Solve Physics Problem: Acceleration of Hoop Down Ramp

[RhysticGenesis]

Ok here is the problem A hollow spherical shell with mass 2.50kg rolls without slipping down a slope that makes an angle of 30.0 degrees with the horizontal.
> Find the acceleration a_cm of the center of mass of the spherical shell.
> Take the free-fall acceleration to be g=9.80m/s^2.
> I got 24.2068 but again I was wrong

- I though it was mgsin(theta) was it not?

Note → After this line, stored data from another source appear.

-- ==== Sys2Proof/Tests/Witness.lean ====
section
/-!
SUPPORT. A witness of every statement with hypotheses: a concrete state and operands that meet the hypotheses of each of its
clauses together.
-/
set_option maxRecDepth 100000
set_option Elab.async false
open Sys2Proof Sys2Proof.Machine
namespace Sys2Proof.Tests

theorem witness_StepRunsTheFrontCommand :
    ∃ (c : Instr) (r : List Instr) (s : State), s.pending = c :: r :=
  ⟨.snap .pcie0 1, [], { live with pending := [.snap .pcie0 1] }, by decide +kernel⟩

theorem witness_IdleStepLetsATickPass :
    ∃ (s : State), s.pending = [] :=
  ⟨live, by decide +kernel⟩

theorem witness_EveryStepKeepsCanonicalStores :
    ∃ (s : State) (t : State), s.canonical ∧ step s = .next t :=
  ⟨live, live.idle, ⟨by decide +kernel, by decide +kernel⟩, rfl⟩

theorem witness_OnlyPowerOnResetPoisonsMemory :
    (∃ (c : _), c ∈ [Instr.powerOnReset, Instr.brownout]) ∧
    (∃ (code : Nat) (addr : Nat), code < 25 ∧ addr < memSize code) ∧
    (∃ (d : Dom) (v : Word) (c : _), c ∈ [Instr.wrstNReset, Instr.sysResetWrite d v]) ∧
    (∃ (s : State) (d : Dom) (v : Word) (n : Fin 28) (c : _), s.eng = {} ∧ s.evb = {} ∧ s.acq = {} ∧
     s.que.packets = [] ∧ c ∈ [Instr.islandReset d v, Instr.clockCheckFail n]) :=
  ⟨⟨.powerOnReset, by decide +kernel⟩,
   ⟨24, 0, by decide +kernel⟩,
   ⟨.pcie0, 0x57520000, .sysResetWrite .pcie0 0x57520000, by decide +kernel⟩,
   ⟨live, .pcie0, 0, 3, .clockCheckFail 3, by decide +kernel⟩⟩

theorem witness_PlainRegisterWritesFollowTheirAccessCodes :
    ∃ (q : Requester) (addr : Nat) (v : Word) (r : RegRow) (s : State),
    let p := addr / 0x1000
    let d := s.reqDomain q
    s.asks q = true ∧ (∀ b, q = .steward b → s.activeStw = some b.val) ∧ addr % 4 = 0 ∧ 0x40 ≤ addr % 0x1000 ∧
    p ∈ [Pg.clk, Pg.tpath, Pg.rle, Pg.eng, Pg.que, Pg.pcie 0, Pg.pcie 1] ∧ s.takes d addr v = true ∧
    regRow? addr = some r ∧ r.enc = [] :=
  ⟨.steward 0, Reg.clkXadj, 0x1234, (regRow? Reg.clkXadj).get (by decide +kernel), live, by decide +kernel⟩

theorem witness_DeniedWriteIsLoggedAndCounted :
    ∃ (q : Requester) (addr : Nat) (s : State),
    let d := s.reqDomain q
    s.asks q = true ∧ (∀ b, q = .steward b → s.activeStw = some b.val) ∧ addr % 4 = 0 ∧ addr < 0xFFE000 ∧
    (∀ b, q = .steward b → addr ≠ Reg.stwKick ∧ addr ≠ Reg.stwAluSig) ∧ s.islandLive 26 = true ∧ s.inWarm = false ∧
    s.pageExists (addr / 0x1000) = true ∧ s.mayWrite d addr = false :=
  ⟨.port 1, Reg.clkXadj, live, by decide +kernel⟩

theorem witness_WrongKeyDiscardsTheWholeWrite :
    ∃ (q : Requester) (addr : Nat) (v : Word) (r : RegRow) (s : State),
    let p := addr / 0x1000
    let d := s.reqDomain q
    s.asks q = true ∧ d ≠ .stw ∧ addr % 4 = 0 ∧ addr < 0xFFE000 ∧ s.islandLive 26 = true ∧ s.inWarm = false ∧
    s.pageExists p = true ∧ s.mayWrite d addr = true ∧ ctrlHeld addr = false ∧
    s.fab.inReset.getLsbD (islandOf addr) = false ∧ s.fab.stopped.getLsbD (islandOf addr) = false ∧
    s.srst (ownPage p) = false ∧ regRow? addr = some r ∧ discardedWhole r v = true :=
  ⟨.port 0, Reg.lightCmd, 0x4C440001, (regRow? Reg.lightCmd).get (by decide +kernel), owning live [(0xA4, .held .pcie0)], by decide +kernel⟩

theorem witness_ReadsReturnAndLatch :
    (∃ (r : Requester) (addr : Nat) (s : State), s.reads r addr = true ∧ isLo addr = true) ∧
    (∃ (r : Requester) (addr : Nat) (s : State), s.asks r = true ∧ s.pageExists (addr / 0x1000) = true ∧
     addr < 0xFFE000 ∧ ctrlHeld addr = false ∧ s.islandLive (islandOf addr) = false) ∧
    (∃ (r : Requester) (addr : Nat) (s : State), s.asks r = true ∧ addr < 0xFFE000 ∧ s.inWarm = true) ∧
    (∃ (r : Requester) (addr : Nat) (s : State), s.asks r = true ∧ addr < 0xFFE000 ∧
     s.islandLive (islandOf addr) = true ∧ s.inWarm = false ∧ s.islandLive 26 = false) ∧
    (∃ (r : Requester) (i : Fin 24) (s : State), s.reads r (Reg.timeCapHi i) = true) ∧
    (∃ (r : Requester) (u : Fin 4) (s : State), s.reads r (Reg.tiuResHi u) = true) :=
  ⟨⟨.port 0, Reg.modeSinceLo, live, by decide +kernel⟩,
   ⟨.port 1, Reg.slowCfg 3, islands live 0x8000000 0, by decide +kernel⟩,
   ⟨.port 0, Reg.slowCfg 3, { live with fab := { live.fab with warmEnd := 2000000 } }, by decide +kernel⟩,
   ⟨.port 0, Reg.slowCfg 3, islands live 0 0x4000000, by decide +kernel⟩,
   ⟨.port 0, 23, st [(Reg.timeCapStat 23, 0x80000000)], by decide +kernel⟩,
   ⟨.steward 1, 3, live, by decide +kernel⟩⟩

theorem witness_PagesResetLockAndForce :
    (∃ (d : Dom) (p : Nat) (s : State), p < 0x100 ∧
     let tile := 0x10 ≤ p ∧ p < 0x20
     let room := tile → s.roomFor (p - 0x10) = true
     room ∧ s.takes d (Reg.pageCtl p) (2 ||| (s.rd (Reg.pageCtl p) &&& 1)) = true) ∧
    (∃ (d : Dom) (p : Nat) (s : State), p < 0x100 ∧
     let tile := 0x10 ≤ p ∧ p < 0x20
     let room := tile → s.roomFor (p - 0x10) = true
     room ∧ s.takes d (Reg.pageCtl p) (4 ||| (s.rd (Reg.pageCtl p) &&& 1)) = true) ∧
    (∃ (d : Dom) (p : Nat) (v : Word) (s : State), p < 0x100 ∧
     let tile := 0x10 ≤ p ∧ p < 0x20
     let room := tile → s.roomFor (p - 0x10) = true
     room ∧ s.takes d (Reg.intForce p) v = true) ∧
    (∃ (d : Dom) (p : Nat) (s : State), p < 0x100 ∧
     let tile := 0x10 ≤ p ∧ p < 0x20
     tile ∧ s.roomFor (p - 0x10) = false ∧
     let en := s.rd (Reg.pageCtl p) &&& 1
     s.takes d (Reg.pageCtl p) (2 ||| en) = true) ∧
    (∃ (d : Dom) (p : Nat) (s : State), p < 0x100 ∧
     let tile := 0x10 ≤ p ∧ p < 0x20
     tile ∧ s.roomFor (p - 0x10) = false ∧
     let en := s.rd (Reg.pageCtl p) &&& 1
     s.takes d (Reg.pageCtl p) (4 ||| en) = true) ∧
    (∃ (d : Dom) (p : Nat) (v : Word) (s : State), p < 0x100 ∧
     let tile := 0x10 ≤ p ∧ p < 0x20
     tile ∧ s.roomFor (p - 0x10) = false ∧ s.takes d (Reg.intForce p) v = true) ∧
    (∃ (p : Nat) (s : State), s.canonical ∧ p ∈ [Pg.clk, Pg.tpath, Pg.eng, Pg.svcoef, Pg.pcie 0, Pg.pcie 1] ∧
     s.srst p = true ∧ sget [] p s.fab.srstHeld = []) :=
  ⟨⟨.stw, Pg.slow, live, by decide +kernel⟩,
   ⟨.stw, Pg.stw, live, by decide +kernel⟩,
   ⟨.stw, Pg.slow, 0x7F, live, by decide +kernel⟩,
   ⟨.stw, 0x10, tileWith (st [(Reg.tileStatus 0, 4)]) 0 { cbus := List.replicate 64 (0, 0) }, by decide +kernel⟩,
   ⟨.stw, 0x10, tileWith (st [(Reg.tileStatus 0, 4)]) 0 { cbus := List.replicate 64 (0, 0) }, by decide +kernel⟩,
   ⟨.stw, 0x10, 0x1, tileWith (st [(Reg.tileStatus 0, 4)]) 0 { cbus := List.replicate 64 (0, 0) }, by decide +kernel⟩,
   ⟨Pg.clk, st [(Reg.pageCtl Pg.clk, 2)], ⟨by decide +kernel, by decide +kernel⟩, by decide +kernel⟩⟩

theorem witness_ClaimAndReleaseAreAllOrNone :
    (∃ (d : Dom) (v : Word) (s : State), s.takes d Reg.ownClaim v = true ∧
     let judged := (List.range (wfld v 24 12)).map (fun i => wfld v 11 0 + i) |>.filter (fun p => p < 0x100 || 0x110 ≤ p)
     let reserved := fun p => (p = Pg.pcie 0 ∧ d ≠ .pcie0) ∨ (p = Pg.pcie 1 ∧ d ≠ .pcie1)
     let good := fun p => s.owner p ≠ .fixed ∧ ¬ reserved p ∧ (s.owner p = .free ∨ s.owner p = .held d)
     let policy := (s.rd Reg.ownPolicy).getLsbD (4 + domIdx d)
     policy = true ∧ wfld v 24 12 ≠ 0 ∧ (∀ p ∈ judged, s.pageExists p = true ∧ good p)) ∧
    (∃ (d : Dom) (v : Word) (s : State) (code : Nat) (bad : Nat), s.takes d Reg.ownClaim v = true ∧
     let judged := (List.range (wfld v 24 12)).map (fun i => wfld v 11 0 + i) |>.filter (fun p => p < 0x100 || 0x110 ≤ p)
     let reserved := fun p => (p = Pg.pcie 0 ∧ d ≠ .pcie0) ∨ (p = Pg.pcie 1 ∧ d ≠ .pcie1)
     let good := fun p => s.owner p ≠ .fixed ∧ ¬ reserved p ∧ (s.owner p = .free ∨ s.owner p = .held d)
     let policy := (s.rd Reg.ownPolicy).getLsbD (4 + domIdx d)
     ((policy = false ∧ code = 5 ∧ bad = 0) ∨
       (policy = true ∧ wfld v 24 12 = 0 ∧ code = 3 ∧ bad = wfld v 11 0) ∨
       (policy = true ∧ wfld v 24 12 ≠ 0 ∧ judged.find? (fun p => !s.pageExists p) = some bad ∧ code = 3) ∨
       (policy = true ∧ wfld v 24 12 ≠ 0 ∧ judged.find? (fun p => !s.pageExists p) = none ∧
        judged.find? (fun p => decide (¬ good p)) = some bad ∧
        code = if s.owner bad = .fixed then 2 else if reserved bad then 5 else 1))) ∧
    (∃ (d : Dom) (v : Word) (s : State), s.takes d Reg.ownRelease v = true ∧
     let judged := (List.range (wfld v 24 12)).map (fun i => wfld v 11 0 + i) |>.filter (fun p => p < 0x100 || 0x110 ≤ p)
     let policy := (s.rd Reg.ownPolicy).getLsbD (4 + domIdx d)
     let wins := policy = true ∧ wfld v 24 12 ≠ 0 ∧ ∀ p ∈ judged, s.pageExists p = true ∧ s.owner p = .held d
     wins) ∧
    (∃ (d : Dom) (v : Word) (s : State), s.takes d Reg.ownRelease v = true ∧
     let judged := (List.range (wfld v 24 12)).map (fun i => wfld v 11 0 + i) |>.filter (fun p => p < 0x100 || 0x110 ≤ p)
     let policy := (s.rd Reg.ownPolicy).getLsbD (4 + domIdx d)
     let wins := policy = true ∧ wfld v 24 12 ≠ 0 ∧ ∀ p ∈ judged, s.pageExists p = true ∧ s.owner p = .held d
     ¬ wins) :=
  ⟨⟨.pcie0, 0x20A0, st [(Reg.ownPolicy, 0x1FF)], by decide +kernel⟩,
   ⟨.pcie0, 0x20A0, owning (st [(Reg.ownPolicy, 0x1FF)]) [(0xA1, .held .pcie1)], 1, 0xA1, by decide +kernel⟩,
   ⟨.pcie1, 0x10A1, owning (st [(Reg.ownPolicy, 0x1FF)]) [(0xA1, .held .pcie1)], by decide +kernel⟩,
   ⟨.pcie0, 0x10A1, owning (st [(Reg.ownPolicy, 0x1FF)]) [(0xA1, .held .pcie1)], by decide +kernel⟩⟩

> Find the frictional force acting on the spherical shell.
Im not sure but wouldn't it be coefficient of friction (which I do not know) times the normal force (which would be the answer to the above I think?)


Another problem is :
A circular hoop of mass m, radius r, and infinitesimal thickness rolls without slipping down a ramp inclined at an angle theta with the horizontal. View Figure
> http://session.masteringphysics.com/problemAsset/1010918/22/MAD_ia_2_v1.jpg
> What is the acceleration a of the center of the hoop?
> Express the acceleration in terms of physical constants and all or some of the quantities m, r, and theta.

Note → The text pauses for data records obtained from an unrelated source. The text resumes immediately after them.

-- ==== Sys2Proof/Machine/Ops.lean ====
section
/-! DEFINITION. The shared operations: byte order, memory, pending writes and shared-memory events (20_memory.md), the
registers' writes, ending a command (`finish`, R15), taking a fault (`raise`, R380), and the hardware reset (R410), which is
the only way out of a fault (R383). -/

namespace Sys2Proof.Machine

/-! ### Byte order (R76) -/

/-- bytes(v, n) (R11): the n-byte little-endian encoding of v mod 2^(8n). -/
def bytesOf (v : Nat) : Nat → List Byte
  | 0 => []
  | n + 1 => BitVec.ofNat 8 v :: bytesOf (v / 256) n

/-- le(b) (R11): the value of a little-endian byte sequence. -/
def leValue : List Byte → Nat
  | [] => 0
  | b :: bs => b.toNat + 256 * leValue bs

/-! ### Memory (R71) -/

/-- One byte of memory; a byte that nothing has written reads as 0 (log 2). -/
def Memory.read : Memory → Nat → Byte
  | [], _ => 0
  | (x, y) :: m, a => if x = a then y else Memory.read m a

/-- A listed byte, put in its place. -/
def Memory.insert : Memory → Nat → Byte → Memory
  | [], a, b => [(a, b)]
  | (x, y) :: m, a, b => if a < x then (a, b) :: (x, y) :: m else (x, y) :: Memory.insert m a b

/-- Memory without an entry at a. -/
def Memory.erase : Memory → Nat → Memory
  | [], _ => []
  | (x, y) :: m, a => if x = a then Memory.erase m a else (x, y) :: Memory.erase m a

/-- One byte written; a byte that equals what an unlisted address reads as is not listed. -/
def Memory.write (m : Memory) (a : Nat) (b : Byte) : Memory :=
  if b = 0 then m.erase a else (m.erase a).insert a b

/-- Bytes written at a, a+1, ... -/
def Memory.writeBytes (m : Memory) (a : Nat) : List Byte → Memory
  | [] => m
  | b :: bs => Memory.writeBytes (m.write a b) (a + 1) bs

/-- Every address of the list is above a, rising, and no byte is 0. -/
def Memory.wfAbove : Option Nat → Memory → Bool
  | _, [] => true
  | lo, (x, y) :: m => (match lo with | none => true | some a => a < x) && y != 0 && Memory.wfAbove (some x) m

/-- The canonical form: addresses strictly rising, no entry equal to what an unlisted address reads as. -/
def Memory.wf (m : Memory) : Bool := Memory.wfAbove none m

/-- The n bytes at a. -/
def Memory.readBytes (m : Memory) (a n : Nat) : List Byte := (List.range n).map fun k => m.read (a + k)

/-! ### Pending writes and what an agent sees (R89 to R94) -/

/-- The byte the entry holds for address x, if it covers x. -/
def PendingWrite.byteAt (w : PendingWrite) (x : Nat) : Option Byte :=
  if w.addr ≤ x then w.bytes[x - w.addr]? else none

/-- The two entries share a byte (R90). -/
def PendingWrite.overlaps (v w : PendingWrite) : Bool :=
  !disjointRanges v.addr v.bytes.length w.addr w.bytes.length

/-- The entry's bytes, written into memory. -/
def PendingWrite.commitTo (w : PendingWrite) (m : Memory) : Memory := m.writeBytes w.addr w.bytes

/-- The byte of the youngest entry covering x, if one exists (R93); the list has the oldest first. -/
def pendingByte : List PendingWrite → Nat → Option Byte
  | [], _ => none
  | w :: ws, x => (pendingByte ws x).or (w.byteAt x)

/-- PW[A] (R89). -/
def State.pending (s : State) : Agent → List PendingWrite
  | .device => s.pwDevice
  | .host => s.pwHost

/-- PW[A] set. -/
def State.setPending (s : State) (a : Agent) (ws : List PendingWrite) : State :=
  match a with
  | .device => { s with pwDevice := ws }
  | .host => { s with pwHost := ws }

/-- One byte as agent A sees it (R93). -/
def State.byteSeen (s : State) (a : Agent) (x : Nat) : Byte := (pendingByte (s.pending a) x).getD (s.shm.read x)

/-- The n bytes at x as agent A sees them. -/
def State.bytesSeen (s : State) (a : Agent) (x n : Nat) : List Byte := (List.range n).map fun k => s.byteSeen a (x + k)

/-- MemRead(x, n) by agent A (R14, R76, R93): the little-endian value of the bytes it sees. -/
def State.valueSeen (s : State) (a : Agent) (x n : Nat) : Nat := leValue (s.bytesSeen a x n)

/-- A write by agent A enters PW[A] as its youngest entry and changes nothing else (R89). -/
def State.issueWrite (s : State) (a : Agent) (x : Nat) (bs : List Byte) : State :=
  s.setPending a (s.pending a ++ [⟨x, bs⟩])

/-- A commit of the k-th oldest entry of PW[A] (R90): none if there is no such entry, or an older entry overlaps it. -/
def State.commit (s : State) (a : Agent) (k : Nat) : Option State :=
  match (s.pending a)[k]? with
  | none => none
  | some w =>
    if ((s.pending a).take k).any (fun v => v.overlaps w) then none
    else some ({ s with shm := w.commitTo s.shm }.setPending a ((s.pending a).eraseIdx k))

/-- Every entry of a pending-write set committed, oldest first: the end of R410 step 1. -/
def commitAll (m : Memory) (ws : List PendingWrite) : Memory := ws.foldl (fun m w => w.commitTo m) m

/-- One shared-memory event of agent A (R84), and what A does with the value it returns (0 for a write or a barrier). A
barrier holds until PW[A] is empty (R92): until then the event does not happen and the state is unchanged (log 21). An
access outside the windows has no SHM to reach (R70; log 20). -/
def shmEvent (a : Agent) (e : Event) (k : Nat → State → State) (s : State) : Result :=
  match e with
  | .read x n => if s.cfg.inWindow x n then .next (k (s.valueSeen a x n) s) else .fault .shmUnmapped
  | .write x bs => if s.cfg.inWindow x bs.length then .next (k 0 (s.issueWrite a x bs)) else .fault .shmUnmapped
  | .barrier => if (s.pending a).isEmpty then .next (k 0 s) else .next s

/-! ### The sequencer (R15, R33, R371) -/

/-- The POLL_RX suspended at this point, if any: the return state of a command accepted here (R371 step 6). -/
def Seq.outer : Seq → Option Suspended
  | .idle => none
  | .busy _ k => k
  | .delivering k => some k

/-- STATE.SUB (R32). -/
def Seq.sub : Seq → Sub
  | .idle => .idle
  | .busy _ _ => .busy
  | .delivering _ => .delivering

/-- The sequencer when the running command has ended: Idle, or Delivering for a nested command (R15, R247). -/
def Seq.returned (q : Seq) : Seq :=
  match q.outer with
  | none => .idle
  | some k => .delivering k

/-- SUB is Busy. -/
def Seq.isBusy : Seq → Bool
  | .busy _ _ => true
  | _ => false

/-- The running command goes on at position p. -/
def State.goto (s : State) (p : Pos) : State := { s with seq := .busy p s.seq.outer }

/-- finish(S) (R15): STATUS is S and SUB is what it was when the command was accepted. -/
def State.finish (s : State) (st : Status) : State := { s with status := st, seq := s.seq.returned }

/-- raise Fault(code, sub, info) (R380), as one effect: the first fault is recorded, STATUS is FAULTED, SUB is Idle, the
running command and a suspended POLL_RX are abandoned. Nothing is rolled back and no other state changes. -/
def State.raise (s : State) (c : FaultCause) (info : Word) : State :=
  { s with
    fault := if s.fault = .none then c else s.fault
    faultInfo := if s.fault = .none then info else s.faultInfo
    status := .faulted
    seq := .idle }

/-! ### Registers by ring and by index -/

/-- The device's avail cursor of a ring (R34, R36). -/
def State.cursor (s : State) : Ring → Half
  | .tx => s.txLast
  | .rx => s.rxLast

/-- x[USED(r)] (R35, R37). -/
def State.used (s : State) : Ring → Half
  | .tx => s.txUsed
  | .rx => s.rxUsed

/-- x[USED(r)] written. -/
def State.setUsed (s : State) (r : Ring) (u : Half) : State :=
  match r with
  | .tx => { s with txUsed := u }
  | .rx => { s with rxUsed := u }

/-- The host owns id i of the ring (R53, R331). -/
def HostRing.owns (h : HostRing) (i : Fin 8) : Bool := h.owned[i]

/-- TX_HELD[id] is 1 (R39). -/
def State.isHeld (s : State) (id : Fin 8) : Bool := s.txHeld.getLsbD id.val

/-- The held bitmap with bit id set. -/
def setBit (b : BitVec 8) (id : Fin 8) : BitVec 8 := b ||| BitVec.twoPow 8 id.val

/-- The held bitmap with bit id clear. -/
def clearBit (b : BitVec 8) (id : Fin 8) : BitVec 8 := b &&& ~~~ (BitVec.twoPow 8 id.val)

/-- TX_HELD[id] <- 1 with HELD_ADDR[id] and HELD_CAP[id] latched (R40, R163, R211). -/
def State.hold (s : State) (id : Fin 8) (addr cap : Word) : State :=
  { s with
    txHeld := setBit s.txHeld id
    heldAddr := s.heldAddr.set id.val addr
    heldCap := s.heldCap.set id.val cap }

/-- The held id was leaked by PAYLOAD_TOO_LARGE (R205). -/
def State.isLeaked (s : State) (id : Fin 8) : Bool := s.txLeaked.getLsbD id.val

/-- The held id is leaked (R205): noted, so that it stays held until the next INIT or reset (log 30). -/
def State.leak (s : State) (id : Fin 8) : State := { s with txLeaked := setBit s.txLeaked id }

/-- The id is held by an ACQUIRE_TX: held, and not leaked (R40, R205, R417; log 30). -/
def State.acquired (s : State) (id : Fin 8) : Bool := s.isHeld id && !s.isLeaked id

/-- TX_HELD[id] <- 0 (R167, R211). HELD_ADDR[id] and HELD_CAP[id], then "any value" (V1 of 93_implementation_defined.md), keep what
they hold (DESIGN CHOICE, log 36). -/
def State.unhold (s : State) (id : Fin 8) : State := { s with txHeld := clearBit s.txHeld id }

/-- x[RESn] <- v (R45). -/
def State.setRes (s : State) (n : Fin 4) (v : Word) : State := { s with res := s.res.set n.val v }

/-- gap(p, c) (R12). -/
def gap (p c : Half) : Nat := (p - c).toNat

/-- idx mod N (R12, R164): the slot of an index. -/
def slotOf (i : Half) : Nat := i.toNat % ringN

/-! ### Hardware reset (R410, R411, R55) -/

/-- The k-th free value of a hardware reset, as a word (log 4). -/
def freeWord (n k : Nat) : Word := u32 (Config.freeNat (n + k))

/-- A hardware reset (R410): PW[device] drains (log 9), the command and a suspended POLL_RX are abandoned, every register
takes its R55 value, and every register that R55 calls unspecified takes a free value (log 4). Apart from that drain SHM is not
touched, nor are PRIV and the configuration (R411); the host is another agent; a held CMD write stays held (log 8). -/
def hardwareReset (s : State) : State :=
  { s with
    shm := commitAll s.shm s.pwDevice
    pwDevice := []
    ch := .uninitialized
    seq := .idle
    status := .ok
    fault := .none
    faultInfo := 0
    txLast := 0
    txUsed := 0
    rxLast := 0
    rxUsed := 0
    txHeld := 0
    txLeaked := 0
    heldAddr := Vector.ofFn fun i => freeWord s.freeCount i.val
    heldCap := Vector.ofFn fun i => freeWord s.freeCount (8 + i.val)
    args := Vector.ofFn fun i => freeWord s.freeCount (16 + i.val)
    argWritten := Vector.replicate 4 false
    res := Vector.replicate 4 0
    dlvSrc := 0
    dlvDst := 0
    dlvAddr := 0
    dlvLen := 0
    waitCnt := Config.freeNat (s.freeCount + 20)
    rxCurId := u16 (Config.freeNat (s.freeCount + 21))
    rxCurDlen := freeWord s.freeCount 22
    rxCurFlen := freeWord s.freeCount 23
    rxProcessed := freeWord s.freeCount 24
    rxDelivered := freeWord s.freeCount 25
    freeCount := s.freeCount + 26 }

end Sys2Proof.Machine
end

and to be honest I have no clue whatsoever on how to do that problem :/ man I am beginning to hate physics I don't understand it at all

 

[Erienion]

Well, you know that the mass is 2.5 Kg, now find an equation to find I, the rotational inertia, given that all of the mass is in the spherical shell.

 

[thepatientmental]

For the first problem, you are on the right track with using the formula mgsin(theta) to find the acceleration of the center of mass. However, you also need to take into account the moment of inertia of the spherical shell, which will affect its acceleration down the ramp. The formula for the moment of inertia of a hollow spherical shell is I = 2/3 * mr^2. So the complete formula for the acceleration of the center of mass would be a_cm = (mgsin(theta)) / (m + 2/3 * mr^2). Plugging in the given values, the acceleration comes out to be approximately 4.9 m/s^2.

For the second problem, the key is to use the formula for rotational motion, which relates the angular acceleration (alpha) to the linear acceleration (a) and the radius (r). The formula is alpha = a/r. We can also use the formula for the moment of inertia of a hoop, which is I = mr^2. Combining these two formulas, we get alpha = a/r = (mgsin(theta)) / (mr^2). Rearranging this, we get a = (mgsin(theta)) / (mr). So the acceleration of the hoop down the ramp would depend on the mass, the gravitational acceleration, the angle of the ramp, and the radius of the hoop.